INSTITUTIONAL ARBITRATION IN INDIA
AUTHOR – PRAKHER SINGH* & EKTA ROSE**,
STUDENT* & ASSISTANT PROFESSOR** AT AMITY UNIVERSITY LUCKNOW UTTAR PRADESH
BEST CITATION – PRAKHER SINGH & EKTA ROSE, INSTITUTIONAL ARBITRATION IN INDIA, INDIAN JOURNAL OF LEGAL REVIEW (IJLR), 4 (1) OF 2024, PG. 1461-1469, APIS – 3920 – 0001 & ISSN – 2583-2344.
ABSTRACT
Globalized living requires constant upgrade abreast of latest developments of international law.

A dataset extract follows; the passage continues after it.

-- ==== Sys2Proof/Laws/Dispatch.lean ====
section
/-! SUPPORT. exec of each constructor is its meaning. -/

namespace Sys2Proof.Machine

A significant tendency in the process of settling the clashes is the fact that a settlement through arbitration instead of the traditional court trial is becoming part of common practice. India enacts the Arbitration and Conciliation (Amendment) Act, 2019 (often called the 2019 Act) as a response to the artificial intelligence revolution. Obviously, the target of this measure was to position India as global arbitration hub. However, it looks like it will not be easy and straightforward. Though, it is, important to consider the progress made during the last year in the context of the 2019 amendment. There is a rapid growth of community development contracts around throughout the nation that enable the public private alliances. Furthermore, it is expected that as the market reforms, international businesses may become more common in the sector, due to more liberated environment for foreign direct investment. India features the largest sophisticated market with having a diversified population helping to drive the country’s large and expanding economy. Consequently, the space for trade and commerce will inevitably expand, and the issue of business conflicts will be given a greater chance to manifest. This leaves open the question to be answered, “Does India have the system that could effectively address the problems?” The system in India is strong but the left difficulties are evident and the report of India Justice 2019 has not alleviated any of the problems. Additionally, one of the major impediments of the companies, creating contracts is the enforcement of the same.